HaCaT-Zellen wurden mit einer subletalen UVB-Dosis (100 J/m2) bestrahlt und 0.5,1 h, 2 h, 4 h, 6 h, 8 h und 24 h später geerntet. Für die DD-PCR Analysen wurde die RNA aus Zellen 8 h und 24 h nach UVB-Bestrahlung und aus unbestrahlten Zellen zu Beginn des Experiments sowie nach 24 h in Kultur verwendet. Die parallele Analyse dieser 4 Zellpopulationen macht es möglich, Banden auszuschließen, die zufällig zwischen den verschieden Spuren des Displays variieren und reduziert somit die Wahrscheinlichkeit falsch positive Banden für die folgenden Analysen auszuwählen.
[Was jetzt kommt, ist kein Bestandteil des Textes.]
/-- SWEEP_ALL: its refusals, and the list it is answered with (R160). A listed zone is one IN_SERVICE and not excluded, and it can be swept
while both its doors are SECURED, its suppression state is NORMAL, ALERT or ISOLATED, and both its stations are ONLINE (R152). -/
def Obligations.SweepAllListsZones : Prop :=
  ∀ s : State, s.ready .guard = true →
    let listed : List Zone := allZones.filter fun z => (s.zone z).inService && !(nth s.control.excluded z)
    let online (d : DoorId) : Bool := (s.slot (loopOf (zoneOf d)) (slotOf d)).online == .online
    let fit (z : Zone) : Bool := (s.door (outerDoor z)).state == .secured && (s.door (innerDoor z)).state == .secured
      && ((s.suppRec z).state == .normal || (s.suppRec z).state == .alert || (s.suppRec z).state == .isolated)
      && online (outerDoor z) && online (innerDoor z)
    let zones (l : List Zone) : List Byte := byteList (fun (z : Zone) => byte1 z.val) l
    ((s.sweep.inProgress ≠ none ∨ s.sweep.allList ≠ none) →
      AnsweredOnly (.sweepAll .guard) .guard .sweepAll s .wrongState [])
    ∧ (s.sweep.inProgress = none → s.sweep.allList = none → (∃ z ∈ listed, fit z = false) →
      AnsweredOnly (.sweepAll .guard) .guard .sweepAll s .notSweepable (zones (listed.filter fun z => !fit z)))
    ∧ (s.sweep.inProgress = none → s.sweep.allList = none → (∀ z ∈ listed, fit z = true) → ∃ e,
      TakenWith (.sweepAll .guard) .guard .sweepAll s e .ok (zones listed)
      ∧ e.sweep.pointer = 0 ∧ (listed = [] → e.sweep.inProgress = none ∧ e.sweep.allList = none)
      ∧ (∀ z rest, listed = z :: rest →
          e.sweep.inProgress = some ⟨z, .sweepAll, none, none, none⟩ ∧ e.underSweep z = true
          ∧ (e.zone z).sweepMark = true ∧ (e.zone z).late = ReasonSet.empty
          ∧ e.sweep.allList = (if rest = [] then none else some rest))
      ∧ SameBut [.sweep, .doors, .zones, .loops, .ports] s e)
Weiterhin kann durch diese parallele Analyse das Potential der DD-PCR zur Erfassung von quantitativen Unterschieden als zusätzliches Kriterium bei der Identifizierung von UVB-abhängig regulierten Sequenzen eingesetzt werden.HaCaT cells were irradiated with a sublethal UVB dose (100 J / m 2 ) and harvested 0.5.1 h, 2 h, 4 h, 6 h, 8 h and 24 h later. For the DD-PCR analyzes, the RNA from cells was used 8 h and 24 h after UVB irradiation and from unirradiated cells at the beginning of the experiment and after 24 h in culture. The parallel analysis of these 4 cell populations makes it possible to exclude bands that randomly vary between the different tracks on the display and thus reduces the probability of selecting false positive bands for the subsequent analyzes. Furthermore, this parallel analysis allows the potential of DD-PCR to be used to detect quantitative differences as an additional criterion in the identification of sequences regulated by UVB.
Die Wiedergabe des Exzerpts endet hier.